In A German Pension is chiefly interesting as a suggestion of what Mansfield would become - the markings of her extraordinary talent are there, but she is not yet a writer confident of her own particular abilities.

The stories were inspired by Mansfield's time spent in Europe, and are mostly from the perspective of a wry English woman, crowded with absurd characters and baffled by their foibles and anxieties.  Foolish people lecture one another, a dressmaker is mistaken for a baroness, young women flirt and retreat.  It all feels very Edwardian.  What strikes oddest is the way in which Mansfield tries to be funny.
At that moment the postman, looking like a German army officer, came in with the mail.  He threw my letters into my milk pudding, and then turned to a waitress and whispered.  She retired hastily.  The manager of the pension came in with a little tray.  A picture postcard was deposited on it, and reverently bowing his head, the manager of the pension carried it to the Baron.

Myself, I felt disappointed that there was not a salute of twenty-five guns.
This is all well and good - but it is not where Mansfield excels.  The dry, sardonic quip, the understatement, is a far cry from the subtle, clever examination of sorrow or guilt or self-awareness that Mansfield paints in delicate shades in her finest work.  Instead there are caricature women criticising one another - the sort of ribaldry and comedy-writ-large which one would expect from Jerome K. Jerome, perhaps:
"Of course it is difficult for you English to understand when you are always exposing your legs on cricket fields, and breeding dogs in your back gardens.  The pity of it!  Youth should be like a wild rose.  For myself I do not understand how your women ever get married at all."

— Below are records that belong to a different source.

/-- So do the accesses before a reference. -/
theorem State.wf_awaitBus {s : State} (h : Memory.wf s.mem = true) : Memory.wf s.awaitBus.mem = true := by
  have general (now : List DmaAccess) (u : State) (hu : Memory.wf u.mem = true) :
      Memory.wf (now.foldl State.dmaAccess u).mem = true := by
    induction now generalizing u with
    | nil => exact hu
    | cons a now ih => exact ih _ (State.wf_dmaAccess hu a)
  unfold State.awaitBus
  split
  · exact h
  · exact general _ _ h

/-- So do the writes of an instruction, refused or not. -/
theorem State.wf_writeAll {s : State} (h : Memory.wf s.mem = true) (group key : Nibble) (ws : List (Word × Word)) :
    Memory.wf (s.writeAll group key ws).1.mem = true :=
  State.writeAll_keeps (P := fun u => Memory.wf u.mem = true) (fun _ hu => State.wf_awaitBus hu)
    (fun _ _ _ _ hu => Memory.wf_setWord hu _ _) group key ws h

/-! ### The writes of an instruction -/

/-- The writes of an instruction that are all allowed store their words, and the instruction goes on. -/
theorem State.writeThen_of_allowed {s : State} {ws : List (Word × Word)} {k : State → State} (hb : s.bus = [])
    (h : ∀ p ∈ ws, s.writeFault (s.operandRef p.1) s.ps = none) :
    s.writeThen ws k = k (s.storeAll (ws.map fun p => (s.target p.1, p.2))) := by
  unfold State.writeThen
  rw [State.writeAll_of_allowed hb h]; rfl

/-- An instruction one of whose writes is refused is aborted, those before it made. -/
theorem State.writeThen_of_refused {s : State} {before rest : List (Word × Word)} {la w : Word} {k : State → State}
    {f : CpuFault} (hb : s.bus = []) (h : ∀ p ∈ before, s.writeFault (s.operandRef p.1) s.ps = none)
    (hk : s.writeFault (s.operandRef la) s.ps = some f) :
    s.writeThen (before ++ (la, w) :: rest) k =
      (s.storeAll (before.map fun p => (s.target p.1, p.2))).raiseFault ⟨f, some (s.operandRef la)⟩ := by
  unfold State.writeThen
  rw [State.writeAll_of_refused hb h hk]; rfl

theorem State.writable_consecutive {s : State} {la : Word} {ws : List Word} (h : s.Writable la ws.length) :
    ∀ p ∈ consecutive la ws, s.writeFault (s.operandRef p.1) s.ps = none := by
  induction ws generalizing la with
  | nil => simp [consecutive]
  | cons w rest ih =>
    intro p hp
    rw [consecutive, List.mem_cons] at hp
    rcases hp with rfl | hp
    · have := h.2 0 (by simp)
      rwa [BitVec.add_zero] at this
    · refine ih ⟨h.1, fun k hk => ?_⟩ p hp
      have := h.2 (k + 1) (by simpa using hk)
      rwa [Word.add_succ] at this

theorem consecutive_eq (la : Word) (ws : List Word) :
    consecutive la ws = ws.zipIdx.map fun p => (la + BitVec.ofNat 16 p.2, p.1) := by
  have general : ∀ (ws : List Word) (j : Nat),
      consecutive (la + BitVec.ofNat 16 j) ws = (ws.zipIdx j).map fun p => (la + BitVec.ofNat 16 p.2, p.1) := by
    intro ws
    induction ws with
    | nil => intro j; rfl
    | cons w rest ih =>
      intro j
      have e : la + BitVec.ofNat 16 j + 1 = la + BitVec.ofNat 16 (j + 1) := by
        rw [Word.add_succ, BitVec.add_assoc, BitVec.add_assoc, BitVec.add_comm 1 (BitVec.ofNat 16 j)]
      rw [consecutive, e, ih (j + 1)]; rfl
  have := general ws 0
  rwa [BitVec.add_zero] at this

/-- A store that is allowed, as the last action of an instruction. -/
theorem State.store_of_writable {s : State} {la : Word} {ws : List Word} (h : s.Writable la ws.length) :
    s.store la ws = s.storeAll (ws.zipIdx.map fun p => (s.target (la + BitVec.ofNat 16 p.2), p.1)) := by
  unfold State.store
  rw [State.writeThen_of_allowed h.1 (State.writable_consecutive h), id, consecutive_eq, List.map_map]; rfl

end Sys2Proof.Machine
end

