/-- The updates of which the instructions are made that neither jump nor are privileged: a property that each of
them keeps. -/
structure Kept (P : State → Prop) : Prop where
  /-- A register written (10_state.md R51). -/
  setReg : ∀ {u : State} {r : Reg} {v : Word}, P u → P (u.setReg r v)
  /-- CS set (10_state.md R58). -/
  setCs : ∀ {u : State} {c : Nibble}, P u → P (u.setCs c)
  /-- Interrupts requested (60_exceptions.md R609). -/
  request : ∀ {u : State} {x : Word}, P u → P { u with pir := u.pir ||| x }
  /-- A free value drawn (log 11). -/
  draw : ∀ {u : State}, P u → P u.draw.2
  /-- The DMA accesses before a reference made (20_memory.md R153). -/
  awaitBus : ∀ {u : State}, P u → P u.awaitBus
  /-- A word stored that exists (20_memory.md R131, R141). -/
  storePhysical : ∀ {u : State} {pa : Nat} {w : Word}, u.cfg.isPresent pa = true → P u → P (u.storePhysical pa w)
  /-- A fault that aborts the instruction (60_exceptions.md R601). -/
  raiseFault : ∀ {u : State} {a : Abort}, P u → P (u.raiseFault a)
  /-- The processor halted (49_compare_nop_bpt.md R578). -/
  halt : ∀ {u : State} {b : Bool}, P u → P { u with halted := b }

/-- The input/output commands: a property that each of them keeps on a machine that has it. -/
structure KeptByCommands (P : State → Prop) : Prop where
  /-- An output command (40_input_output.md R225). -/
  runOutput : ∀ {u : State} {cmd v : Word} {c : OutCommand}, outCommand u.cfg cmd = some c → P u → P (u.runOutput c v)
  /-- An input command (40_input_output.md R225). -/
  runInput : ∀ {u : State} {c : InCommand}, P u → P (u.runInput c).2

/-- A jump: a property that a change of IC keeps. -/
structure KeptByJumps (P : State → Prop) : Prop where
  /-- IC set (43_jump_branch.md R340). -/
  jumpTo : ∀ {u : State} {a : Word}, P u → P (u.jumpTo a)

section Operations

variable {P : State → Prop} {α β : Type} {u : State}

/-! ### Registers, requests and free values -/

theorem Kept.requestIf (K : Kept P) {b : Bool} {n : Nat} (h : P u) : P (u.requestIf b n) := K.request h

theorem Kept.setPair (K : Kept P) {r : Reg} {v : Double} (h : P u) : P (u.setPair r v) := K.setReg (K.setReg h)

theorem Kept.setTriple (K : Kept P) {r : Reg} {v : Triple} (h : P u) : P (u.setTriple r v) :=
  K.setReg (K.setReg (K.setReg h))

theorem Kept.setRegs (K : Kept P) {rs : List (Reg × Word)} (h : P u) : P (setRegs rs u) := by
  induction rs generalizing u with
  | nil => exact h
  | cons p rest ih => exact ih (K.setReg h)

theorem Kept.openReg (K : Kept P) {r : Reg} (h : P u) : P (u.openReg r) := K.setReg (K.draw h)

theorem Kept.openStatus (K : Kept P) (h : P u) : P u.openStatus := K.request (K.setCs (K.draw (K.draw h)))

theorem Kept.openPair (K : Kept P) {r : Reg} (h : P u) : P (u.openPair r) := K.openStatus (K.openReg (K.openReg h))

theorem Kept.openTriple (K : Kept P) {r : Reg} (h : P u) : P (u.openTriple r) :=
  K.openStatus (K.openReg (K.openReg (K.openReg h)))

theorem Kept.requestFloat (K : Kept P) {r : FloatRequest} (h : P u) : P (u.requestFloat r) := by
  cases r with
  | none => exact h
  | overflow => exact K.requestIf h
  | underflow => exact K.requestIf h

theorem Kept.putFloat (K : Kept P) {r : Reg} {v : FloatResult} (h : P u) : P (u.putFloat r v) :=
  K.requestFloat (K.setCs (K.setPair h))

theorem Kept.putExtended (K : Kept P) {r : Reg} {v : FloatResult} (h : P u) : P (u.putExtended r v) :=
  K.requestFloat (K.setCs (K.setTriple h))

/-! ### Reads -/

theorem andThen_keeps {x : Reading α} {k : α → State → Reading β} (hx : P x.2)
    (hk : ∀ v {t : State}, P t → P (k v t).2) : P (x.andThen k).2 := by
  obtain ⟨r, t⟩ := x
  cases r with
  | error a => exact hx
  | ok v => exact hk v hx

theorem Kept.read (K : Kept P) {la : Word} (h : P u) : P (u.read la).2 :=
  State.read_keeps (P := P) (fun _ => K.awaitBus) h la

theorem Kept.readDouble (K : Kept P) {la : Word} (h : P u) : P (u.readDouble la).2 :=
  andThen_keeps (K.read h) fun _ _ h => andThen_keeps (K.read h) fun _ _ h => h

theorem Kept.readTriple (K : Kept P) {la : Word} (h : P u) : P (u.readTriple la).2 :=
  andThen_keeps (K.readDouble h) fun _ _ h => andThen_keeps (K.read h) fun _ _ h => h

theorem Kept.readMany (K : Kept P) {la : Word} {n : Nat} (h : P u) : P (u.readMany la n).2 := by
  induction n generalizing u la with
  | zero => exact h
  | succ n ih => exact andThen_keeps (K.read h) fun _ _ h => andThen_keeps (ih h) fun _ _ h => h

theorem Kept.cell (K : Kept P) {la : Word} (h : P u) : P (u.cell la).2 := andThen_keeps (K.read h) fun _ _ h => h

/-! ### Writes -/

theorem Kept.writeAll (K : Kept P) {group key : Nibble} {ws : List (Word × Word)} (h : P u) :
    P (u.writeAll group key ws).1 :=
  State.writeAll_keeps (P := P) (fun _ => K.awaitBus) (fun _ _ _ => K.storePhysical) group key ws h

theorem Kept.writeWord (K : Kept P) {r : MemRef} {key : Nibble} {w : Word} (h : P u) : P (u.writeWord r key w).1 := by
  unfold State.writeWord
  cases hf : u.writeFault r key with
  | some k => exact h
  | none => exact K.storePhysical (State.isPresent_of_writable hf) h

theorem Kept.afterWrites (K : Kept P) {x : State × Option Abort} {k : State → State} (hx : P x.1)
    (hk : ∀ {t : State}, P t → P (k t)) : P (afterWrites x k) := by
  obtain ⟨t, a⟩ := x
  cases a with
  | none => exact hk hx
  | some a => exact K.raiseFault hx

theorem Kept.writeThen (K : Kept P) {ws : List (Word × Word)} {k : State → State} (h : P u)
    (hk : ∀ {t : State}, P t → P (k t)) : P (u.writeThen ws k) :=
  K.afterWrites (K.writeAll h) hk

theorem Kept.store (K : Kept P) {la : Word} {ws : List Word} (h : P u) : P (u.store la ws) := K.writeThen h id

theorem Kept.storeBack (K : Kept P) {f : State → Word → Word} {cell : Word × Word} (h : P u) :
    P (storeBack f cell u) := K.store h

/-! ### What an instruction does with its operand -/

theorem Kept.addWord (K : Kept P) {acc : Reg} {d : Word} (h : P u) : P (addWord acc d u) :=
  K.requestIf (K.setCs (K.setReg h))

theorem Kept.addPair (K : Kept P) {acc : Reg} {d : Double} (h : P u) : P (addPair acc d u) :=
  K.requestIf (K.setCs (K.setPair h))

theorem Kept.subWord (K : Kept P) {acc : Reg} {d : Word} (h : P u) : P (subWord acc d u) :=
  K.requestIf (K.setCs (K.setReg h))

theorem Kept.subPair (K : Kept P) {acc : Reg} {d : Double} (h : P u) : P (subPair acc d u) :=
  K.requestIf (K.setCs (K.setPair h))

theorem Kept.updateMemory (K : Kept P) {op : Word → Word → FixedSum 16} {n : Nat} {cell : Word × Word} (h : P u) :
    P (updateMemory op n cell u) :=
  K.writeThen h fun h => K.requestIf (K.setCs h)

theorem Kept.putSigned (K : Kept P) {ra : Reg} {r : Word × Bool} (h : P u) : P (putSigned ra r u) :=
  K.requestIf (K.setCs (K.setReg h))

theorem Kept.putSignedPair (K : Kept P) {ra : Reg} {r : Double × Bool} (h : P u) : P (putSignedPair ra r u) :=
  K.requestIf (K.setCs (K.setPair h))

theorem Kept.floatWith (K : Kept P) {op : Unpacked → Unpacked → FloatResult} {acc : Reg} {d : Double} (h : P u) :
    P (floatWith op acc d u) := by
  unfold Machine.floatWith
  split_ifs
  · exact K.putFloat h
  · exact K.openPair h

theorem Kept.extendedWith (K : Kept P) {op : Unpacked → Unpacked → FloatResult} {acc : Reg} {d : Triple} (h : P u) :
    P (extendedWith op acc d u) := by
  unfold Machine.extendedWith
  split_ifs
  · exact K.putExtended h
  · exact K.openTriple h

theorem Kept.floatOf (K : Kept P) {op : Unpacked → FloatResult} {ra : Reg} {d : Double} (h : P u) :
    P (floatOf op ra d u) := by
  unfold Machine.floatOf
  split_ifs
  · exact K.putFloat h
  · exact K.openPair h

theorem Kept.compareFloat (K : Kept P) {acc : Reg} {d : Double} (h : P u) : P (compareFloat acc d u) := by
  unfold Machine.compareFloat
  split_ifs
  · exact K.setCs h
  · exact K.openStatus h

theorem Kept.compareExtended (K : Kept P) {acc : Reg} {d : Triple} (h : P u) : P (compareExtended acc d u) := by
  unfold Machine.compareExtended
  split_ifs
  · exact K.setCs h
  · exact K.openStatus h

theorem Kept.testAndSet (K : Kept P) {n : Nibble} {cell : Word × Word} (h : P u) : P (testAndSet n cell u) :=
  K.afterWrites (K.writeWord h) K.setCs

theorem Kept.loadWord (K : Kept P) {ra : Reg} {d : Word} (h : P u) : P (loadWord ra d u) := K.setCs (K.setReg h)

theorem Kept.loadPair (K : Kept P) {ra : Reg} {d : Double} (h : P u) : P (loadPair ra d u) := K.setCs (K.setPair h)

theorem Kept.loadTriple (K : Kept P) {ra : Reg} {d : Triple} (h : P u) : P (loadTriple ra d u) :=
  K.setCs (K.setTriple h)

theorem Kept.logicalWord (K : Kept P) {op : Word → Word → Word} {acc : Reg} {d : Word} (h : P u) :
    P (logicalWord op acc d u) := K.setCs (K.setReg h)

theorem Kept.fixWord (K : Kept P) {ra : Reg} {d : Double} (h : P u) : P (fixWord ra d u) := by
  unfold Machine.fixWord
  split_ifs
  · split
    · exact K.requestIf (K.setCs h)
    · exact K.setCs (K.setReg h)
  · exact K.openStatus (K.openReg h)

theorem Kept.fixPair (K : Kept P) {ra : Reg} {d : Triple} (h : P u) : P (fixPair ra d u) := by
  unfold Machine.fixPair
  split_ifs
  · split
    · exact K.requestIf (K.setCs h)
    · exact K.setCs (K.setPair h)
  · exact K.openPair h

theorem Kept.exchangeRegs (K : Kept P) {ra rb : Reg} (h : P u) : P (exchangeRegs ra rb u) :=
  K.setCs (K.setReg (K.setReg h))

theorem Kept.mulWord (K : Kept P) {ra : Reg} {d : Word} (h : P u) : P (mulWord ra d u) :=
  K.requestIf (K.setCs (K.setReg h))

theorem Kept.mulToPair (K : Kept P) {acc : Reg} {d : Word} (h : P u) : P (mulToPair acc d u) := K.setCs (K.setPair h)

theorem Kept.mulPair (K : Kept P) {ra : Reg} {d : Double} (h : P u) : P (mulPair ra d u) :=
  K.requestIf (K.setCs (K.setPair h))

theorem Kept.putQuotient (K : Kept P) {acc : Reg} {r : Word × Word × Bool} (h : P u) : P (putQuotient acc r u) :=
  K.requestIf (K.setCs (K.setReg (K.setReg h)))

theorem Kept.divPair (K : Kept P) {ra : Reg} {d : Double} (h : P u) : P (divPair ra d u) :=
  K.requestIf (K.setCs (K.setPair h))

theorem Kept.shiftRegister (K : Kept P) {left right : Word → Nat → Word} {overflows : Word → Nat → Bool} {ra rb : Reg}
    (h : P u) : P (shiftRegister left right overflows ra rb u) := by
  unfold Machine.shiftRegister
  split
  · exact K.requestIf h
  · exact K.requestIf (K.setCs (K.setReg h))

theorem Kept.shiftPair (K : Kept P) {left right : Double → Nat → Double} {overflows : Double → Nat → Bool}
    {ra rb : Reg} (h : P u) : P (shiftPair left right overflows ra rb u) := by
  unfold Machine.shiftPair
  split
  · exact K.requestIf h
  · exact K.requestIf (K.setCs (K.setPair h))

end Operations

section Instructions

variable {P : State → Prop} {α : Type} {s : State} {len : Word}

/-! ### How an instruction goes -/

theorem ends_completing {k : State → State} (hs : P (s.advance len)) (hk : ∀ {t : State}, P t → P (k t)) :
    Ends P (completing s len k) := ends_next (hk hs)

theorem Kept.onRead (K : Kept P) {x : Reading α} {k : α → State → State} (hx : P x.2)
    (hk : ∀ {v : α} {t : State}, P t → P (k v t)) : Ends P (onRead x k) := by
  obtain ⟨r, t⟩ := x
  cases r with
  | error a => exact ends_next (K.raiseFault hx)
  | ok v => exact ends_next (hk hx)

As a brand of humour, it can be very successful - but it feels awkward from a pen that is already learning some sensitivities.  It's certainly not bad at all - it is even good.  It's just the wrong fit for Mansfield.

Only one story of the thirteen approaches her later triumphs, to my mind: 'The Swing of the Pendulum'.  It's about a woman who is about to be thrown out of her flat, since she can't afford the rent.  A young man knocks at the door, looking for someone she's never heard of - he seems to leave but, bored, she hopes he is waiting outside the door - and, a little later, he unsuccessfully tries to rape her.  More dramatic than some of her best stories, which focus on the minutiae of experience, but it does demonstrate the subtlety and perception that would later become the cornerstones of Mansfield's writing.

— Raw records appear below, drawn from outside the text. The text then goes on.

-- ==== Sys2Proof/Machine/Dispatch.lean ====
section
/-! DEFINITION. The meaning of every instruction, one arm per row of spec/opcode_table.json. -/

namespace Sys2Proof.Machine

def exec (i : Instr) (s : State) : Host.Outcome State Fault Refusal :=
  match i with
  | .attach => Sys2Proof.Machine.execAttach s
  | .detach => Sys2Proof.Machine.execDetach s
  | .setIos width mode power clockHz => Sys2Proof.Machine.execSetIos width mode power clockHz s
  | .request req => Sys2Proof.Machine.execRequest req s
  | .getCd => Sys2Proof.Machine.execGetCd s
  | .getRo => Sys2Proof.Machine.execGetRo s
  | .irq => Sys2Proof.Machine.execIrq s
  | .dmaErr => Sys2Proof.Machine.execDmaErr s
  | .divsolve r f => Sys2Proof.Machine.execDivsolve r f s
  | .prepare => Sys2Proof.Machine.execPrepare s
  | .fifoCfg dir => Sys2Proof.Machine.execFifoCfg dir s
  | .dmaSetup => Sys2Proof.Machine.execDmaSetup s
  | .pioInit => Sys2Proof.Machine.execPioInit s
  | .pioXfer n => Sys2Proof.Machine.execPioXfer n s
  | .busyCheck => Sys2Proof.Machine.execBusyCheck s
  | .cmdStart slot => Sys2Proof.Machine.execCmdStart slot s
  | .softReset => Sys2Proof.Machine.execSoftReset s
  | .cmdEnd => Sys2Proof.Machine.execCmdEnd s
  | .dataTeardown => Sys2Proof.Machine.execDataTeardown s
  | .xferEnd => Sys2Proof.Machine.execXferEnd s
  | .complete => Sys2Proof.Machine.execComplete s
  | .initck => Sys2Proof.Machine.execInitck s
  | .cmdWord f => Sys2Proof.Machine.execCmdWord f s
  | .initckWord => Sys2Proof.Machine.execInitckWord s
  | .stDatdne w => Sys2Proof.Machine.execStDatdne w s
  | .stToutrd w => Sys2Proof.Machine.execStToutrd w s
  | .stCrcwr w => Sys2Proof.Machine.execStCrcwr w s
  | .stCrcrd w => Sys2Proof.Machine.execStCrcrd w s
  | .stToutrs w => Sys2Proof.Machine.execStToutrs w s
  | .stCrcrs w => Sys2Proof.Machine.execStCrcrs w s
  | .stRspdne w => Sys2Proof.Machine.execStRspdne w s
  | .stDxrdy w => Sys2Proof.Machine.execStDxrdy w s
  | .stDrrdy w => Sys2Proof.Machine.execStDrrdy w s
  | .imWord f => Sys2Proof.Machine.execImWord f s
  | .fifoctlWord f => Sys2Proof.Machine.execFifoctlWord f s
  | .ctlWord w => Sys2Proof.Machine.execCtlWord w s
  | .clkWord w => Sys2Proof.Machine.execClkWord w s

end Sys2Proof.Machine
end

She heard him walk down the passage and then pause - lighting a cigarette.  Yes - a faint scent of delicious cigarette smoke penetrated her room.  She sniffed at it, smiling again.  Well, that had been a fascinating interlude!  He looked so amazingly happy: his heavy clothes and big buttoned gloves; his beautifully brushed hair... and that smile... 'Jolly' was the word - just a well-fed boy with the world for his playground.  People like that did one good - one felt 'made over' at the sight of them. Sane they were - so sane and solid.  You could depend on them never having one mad impulse from the day they were born until the day they died.  And Life was in league with them - jumped them on her knee - quite rightly, too.  At that moment she noticed Casimir's letter, crumpled up on the floor - the smile faded.  Staring at the letter she began braiding her hair - a dull feeling of rage crept through her - she seemed to be braiding it into her brain, and binding it, tightly, above her head...
Of all the writers taken too early, I think Katherine Mansfield's death at 34 is the most tragic, and the most frustrating.  Her talents were not in decline - indeed, in the two years before she died of tuberculosis she wrote not only her best stories, but the best short stories I have ever read.  Who knows what she could have written had she lived another 30, 40, 50 years?  Still - in those 34 years she achieved quite astonishing brilliance and beauty with her writing.  If In A German Pension isn't quite up to the level of her best work, then at least it serves to show us, a little, how she got there.